Problem statement: Below are several entries. Transcribe exactly those lines that fall from the one with "none => false" through the one with "let s := s.resetLink l", end lines included.

Records drawn from a dataset:
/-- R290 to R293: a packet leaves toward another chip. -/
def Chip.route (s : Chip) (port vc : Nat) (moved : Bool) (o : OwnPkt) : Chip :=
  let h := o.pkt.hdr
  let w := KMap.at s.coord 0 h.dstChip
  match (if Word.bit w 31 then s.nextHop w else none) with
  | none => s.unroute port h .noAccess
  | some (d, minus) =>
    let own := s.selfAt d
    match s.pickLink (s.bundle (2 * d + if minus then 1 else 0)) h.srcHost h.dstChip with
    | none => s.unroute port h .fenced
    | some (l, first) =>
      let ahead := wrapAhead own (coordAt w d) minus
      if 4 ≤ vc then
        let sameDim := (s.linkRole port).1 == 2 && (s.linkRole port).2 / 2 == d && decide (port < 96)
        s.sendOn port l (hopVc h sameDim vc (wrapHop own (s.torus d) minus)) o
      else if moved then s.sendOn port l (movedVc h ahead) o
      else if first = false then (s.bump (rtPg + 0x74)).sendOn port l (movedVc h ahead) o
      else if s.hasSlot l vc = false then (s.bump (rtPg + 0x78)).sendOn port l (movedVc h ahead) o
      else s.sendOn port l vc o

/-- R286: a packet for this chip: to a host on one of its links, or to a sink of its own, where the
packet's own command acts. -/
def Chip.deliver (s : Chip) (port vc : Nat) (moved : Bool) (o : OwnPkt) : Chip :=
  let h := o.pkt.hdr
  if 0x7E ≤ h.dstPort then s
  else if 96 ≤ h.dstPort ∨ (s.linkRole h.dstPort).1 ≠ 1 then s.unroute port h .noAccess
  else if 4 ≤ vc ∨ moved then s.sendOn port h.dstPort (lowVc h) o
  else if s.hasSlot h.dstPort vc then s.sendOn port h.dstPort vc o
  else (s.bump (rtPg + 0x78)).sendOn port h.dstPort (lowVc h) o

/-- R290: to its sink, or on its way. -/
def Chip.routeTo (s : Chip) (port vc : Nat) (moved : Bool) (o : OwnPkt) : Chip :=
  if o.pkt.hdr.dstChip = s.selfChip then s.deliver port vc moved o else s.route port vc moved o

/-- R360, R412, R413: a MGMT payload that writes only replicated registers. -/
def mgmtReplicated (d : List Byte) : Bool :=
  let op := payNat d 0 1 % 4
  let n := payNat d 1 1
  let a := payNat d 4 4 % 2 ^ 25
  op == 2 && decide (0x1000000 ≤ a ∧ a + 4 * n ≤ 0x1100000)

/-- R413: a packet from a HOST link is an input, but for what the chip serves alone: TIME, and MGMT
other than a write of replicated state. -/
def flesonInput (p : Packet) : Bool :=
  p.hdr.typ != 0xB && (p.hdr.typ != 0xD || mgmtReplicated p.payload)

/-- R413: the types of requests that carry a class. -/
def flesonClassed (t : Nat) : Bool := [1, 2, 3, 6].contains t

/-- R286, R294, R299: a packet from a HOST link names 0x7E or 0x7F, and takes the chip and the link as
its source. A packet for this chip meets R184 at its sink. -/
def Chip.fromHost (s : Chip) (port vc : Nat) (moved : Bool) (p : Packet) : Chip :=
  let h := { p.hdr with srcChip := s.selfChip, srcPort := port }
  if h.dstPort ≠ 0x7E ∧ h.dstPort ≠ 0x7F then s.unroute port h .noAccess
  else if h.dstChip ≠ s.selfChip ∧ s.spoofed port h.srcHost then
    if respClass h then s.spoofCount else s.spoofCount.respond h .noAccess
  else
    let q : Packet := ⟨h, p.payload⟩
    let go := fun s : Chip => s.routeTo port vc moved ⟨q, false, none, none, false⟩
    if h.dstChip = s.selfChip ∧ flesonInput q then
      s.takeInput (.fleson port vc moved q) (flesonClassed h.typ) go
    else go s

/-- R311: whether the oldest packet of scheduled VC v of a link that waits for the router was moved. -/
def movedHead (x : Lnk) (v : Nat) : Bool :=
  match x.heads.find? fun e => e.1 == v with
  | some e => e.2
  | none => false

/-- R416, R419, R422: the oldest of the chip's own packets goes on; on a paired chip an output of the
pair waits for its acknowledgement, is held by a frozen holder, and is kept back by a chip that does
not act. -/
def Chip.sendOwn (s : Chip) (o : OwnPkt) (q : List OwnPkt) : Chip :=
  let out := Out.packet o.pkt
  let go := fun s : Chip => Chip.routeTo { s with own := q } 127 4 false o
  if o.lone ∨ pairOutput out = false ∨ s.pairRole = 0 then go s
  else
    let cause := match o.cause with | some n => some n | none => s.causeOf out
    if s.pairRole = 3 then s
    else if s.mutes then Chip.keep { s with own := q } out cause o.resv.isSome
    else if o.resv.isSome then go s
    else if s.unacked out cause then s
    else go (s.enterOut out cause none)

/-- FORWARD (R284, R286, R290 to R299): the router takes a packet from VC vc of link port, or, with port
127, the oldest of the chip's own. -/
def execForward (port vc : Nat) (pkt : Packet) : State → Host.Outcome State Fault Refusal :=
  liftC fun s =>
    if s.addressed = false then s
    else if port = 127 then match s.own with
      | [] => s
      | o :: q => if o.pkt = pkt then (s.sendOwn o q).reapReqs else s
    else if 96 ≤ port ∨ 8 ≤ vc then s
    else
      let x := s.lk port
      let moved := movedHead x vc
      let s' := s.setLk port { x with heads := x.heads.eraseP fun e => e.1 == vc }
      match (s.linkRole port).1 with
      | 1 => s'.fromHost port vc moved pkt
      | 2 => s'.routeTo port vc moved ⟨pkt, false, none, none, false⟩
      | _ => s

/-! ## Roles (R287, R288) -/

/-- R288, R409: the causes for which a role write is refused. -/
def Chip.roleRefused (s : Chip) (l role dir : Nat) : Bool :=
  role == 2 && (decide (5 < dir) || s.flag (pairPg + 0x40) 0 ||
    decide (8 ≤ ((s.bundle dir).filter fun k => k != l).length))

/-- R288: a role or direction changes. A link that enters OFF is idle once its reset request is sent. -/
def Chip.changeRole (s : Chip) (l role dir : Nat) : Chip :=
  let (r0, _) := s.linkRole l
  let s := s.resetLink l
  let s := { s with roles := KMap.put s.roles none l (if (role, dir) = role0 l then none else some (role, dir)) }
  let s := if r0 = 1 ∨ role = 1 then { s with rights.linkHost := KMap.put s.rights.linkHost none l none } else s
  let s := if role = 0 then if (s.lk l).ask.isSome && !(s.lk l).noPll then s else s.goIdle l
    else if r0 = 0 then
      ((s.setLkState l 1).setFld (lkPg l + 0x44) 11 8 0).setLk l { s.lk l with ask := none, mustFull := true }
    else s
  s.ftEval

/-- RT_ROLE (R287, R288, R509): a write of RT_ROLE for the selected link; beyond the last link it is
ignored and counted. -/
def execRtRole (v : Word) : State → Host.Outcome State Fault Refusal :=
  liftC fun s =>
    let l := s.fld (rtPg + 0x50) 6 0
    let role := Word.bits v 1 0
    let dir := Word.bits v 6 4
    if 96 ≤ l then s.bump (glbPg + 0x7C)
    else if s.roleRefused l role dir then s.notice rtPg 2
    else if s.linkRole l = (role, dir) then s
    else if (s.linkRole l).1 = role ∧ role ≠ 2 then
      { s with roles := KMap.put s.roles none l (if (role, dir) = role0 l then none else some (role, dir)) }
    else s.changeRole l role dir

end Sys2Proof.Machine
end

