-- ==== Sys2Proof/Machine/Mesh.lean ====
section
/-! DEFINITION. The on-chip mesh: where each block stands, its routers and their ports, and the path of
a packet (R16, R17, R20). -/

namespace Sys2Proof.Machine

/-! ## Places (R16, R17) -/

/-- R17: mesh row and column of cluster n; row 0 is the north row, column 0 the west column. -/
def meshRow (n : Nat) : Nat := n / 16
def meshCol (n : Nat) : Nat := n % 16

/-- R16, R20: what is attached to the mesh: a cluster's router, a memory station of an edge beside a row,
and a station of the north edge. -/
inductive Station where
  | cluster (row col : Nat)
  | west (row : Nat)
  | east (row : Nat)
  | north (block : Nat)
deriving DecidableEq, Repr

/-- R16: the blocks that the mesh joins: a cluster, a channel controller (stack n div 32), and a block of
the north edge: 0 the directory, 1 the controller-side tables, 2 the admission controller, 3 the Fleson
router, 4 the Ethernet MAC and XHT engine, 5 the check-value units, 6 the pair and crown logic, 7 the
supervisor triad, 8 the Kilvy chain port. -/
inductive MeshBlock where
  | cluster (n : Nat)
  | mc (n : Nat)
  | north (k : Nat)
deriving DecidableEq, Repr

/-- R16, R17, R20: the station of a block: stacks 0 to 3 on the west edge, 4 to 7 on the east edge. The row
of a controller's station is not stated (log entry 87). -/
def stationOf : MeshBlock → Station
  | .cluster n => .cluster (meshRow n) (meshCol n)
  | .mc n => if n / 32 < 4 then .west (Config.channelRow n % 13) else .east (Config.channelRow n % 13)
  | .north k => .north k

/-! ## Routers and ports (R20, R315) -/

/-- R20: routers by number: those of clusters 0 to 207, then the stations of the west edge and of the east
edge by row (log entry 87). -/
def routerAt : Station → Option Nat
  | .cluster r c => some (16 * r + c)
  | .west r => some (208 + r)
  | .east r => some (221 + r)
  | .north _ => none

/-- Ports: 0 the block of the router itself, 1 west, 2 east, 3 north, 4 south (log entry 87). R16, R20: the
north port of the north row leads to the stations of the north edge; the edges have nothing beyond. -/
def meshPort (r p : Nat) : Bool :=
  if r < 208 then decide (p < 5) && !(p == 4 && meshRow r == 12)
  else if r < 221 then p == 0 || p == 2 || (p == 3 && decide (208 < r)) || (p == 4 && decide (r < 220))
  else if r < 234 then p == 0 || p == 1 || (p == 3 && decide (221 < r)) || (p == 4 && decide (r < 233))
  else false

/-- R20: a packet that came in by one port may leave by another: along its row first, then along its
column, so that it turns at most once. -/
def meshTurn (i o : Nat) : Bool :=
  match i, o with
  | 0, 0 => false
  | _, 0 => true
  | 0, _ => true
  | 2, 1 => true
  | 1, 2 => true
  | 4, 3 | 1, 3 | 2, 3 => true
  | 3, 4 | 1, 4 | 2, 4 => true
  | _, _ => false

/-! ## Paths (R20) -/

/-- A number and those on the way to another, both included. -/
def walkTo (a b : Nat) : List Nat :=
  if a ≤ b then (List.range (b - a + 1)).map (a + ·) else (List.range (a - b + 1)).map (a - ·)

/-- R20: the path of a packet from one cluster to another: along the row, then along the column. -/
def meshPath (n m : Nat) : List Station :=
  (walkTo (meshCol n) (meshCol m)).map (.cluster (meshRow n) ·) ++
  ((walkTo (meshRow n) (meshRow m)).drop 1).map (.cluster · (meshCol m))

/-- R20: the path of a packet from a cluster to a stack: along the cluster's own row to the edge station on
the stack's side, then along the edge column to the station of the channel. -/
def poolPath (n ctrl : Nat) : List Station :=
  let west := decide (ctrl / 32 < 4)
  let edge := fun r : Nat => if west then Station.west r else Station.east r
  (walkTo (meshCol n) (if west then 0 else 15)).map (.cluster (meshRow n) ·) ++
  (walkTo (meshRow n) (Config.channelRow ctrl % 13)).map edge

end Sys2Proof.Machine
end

Expected answer:
  | none => false

/-- R416, R419, R422: the oldest of the chip's own packets goes on; on a paired chip an output of the
pair waits for its acknowledgement, is held by a frozen holder, and is kept back by a chip that does
not act. -/
def Chip.sendOwn (s : Chip) (o : OwnPkt) (q : List OwnPkt) : Chip :=
  let out := Out.packet o.pkt
  let go := fun s : Chip => Chip.routeTo { s with own := q } 127 4 false o
  if o.lone ∨ pairOutput out = false ∨ s.pairRole = 0 then go s
  else
    let cause := match o.cause with | some n => some n | none => s.causeOf out
    if s.pairRole = 3 then s
    else if s.mutes then Chip.keep { s with own := q } out cause o.resv.isSome
    else if o.resv.isSome then go s
    else if s.unacked out cause then s
    else go (s.enterOut out cause none)

/-- FORWARD (R284, R286, R290 to R299): the router takes a packet from VC vc of link port, or, with port
127, the oldest of the chip's own. -/
def execForward (port vc : Nat) (pkt : Packet) : State → Host.Outcome State Fault Refusal :=
  liftC fun s =>
    if s.addressed = false then s
    else if port = 127 then match s.own with
      | [] => s
      | o :: q => if o.pkt = pkt then (s.sendOwn o q).reapReqs else s
    else if 96 ≤ port ∨ 8 ≤ vc then s
    else
      let x := s.lk port
      let moved := movedHead x vc
      let s' := s.setLk port { x with heads := x.heads.eraseP fun e => e.1 == vc }
      match (s.linkRole port).1 with
      | 1 => s'.fromHost port vc moved pkt
      | 2 => s'.routeTo port vc moved ⟨pkt, false, none, none, false⟩
      | _ => s

/-! ## Roles (R287, R288) -/

/-- R288, R409: the causes for which a role write is refused. -/
def Chip.roleRefused (s : Chip) (l role dir : Nat) : Bool :=
  role == 2 && (decide (5 < dir) || s.flag (pairPg + 0x40) 0 ||
    decide (8 ≤ ((s.bundle dir).filter fun k => k != l).length))

/-- R288: a role or direction changes. A link that enters OFF is idle once its reset request is sent. -/
def Chip.changeRole (s : Chip) (l role dir : Nat) : Chip :=
  let (r0, _) := s.linkRole l
  let s := s.resetLink l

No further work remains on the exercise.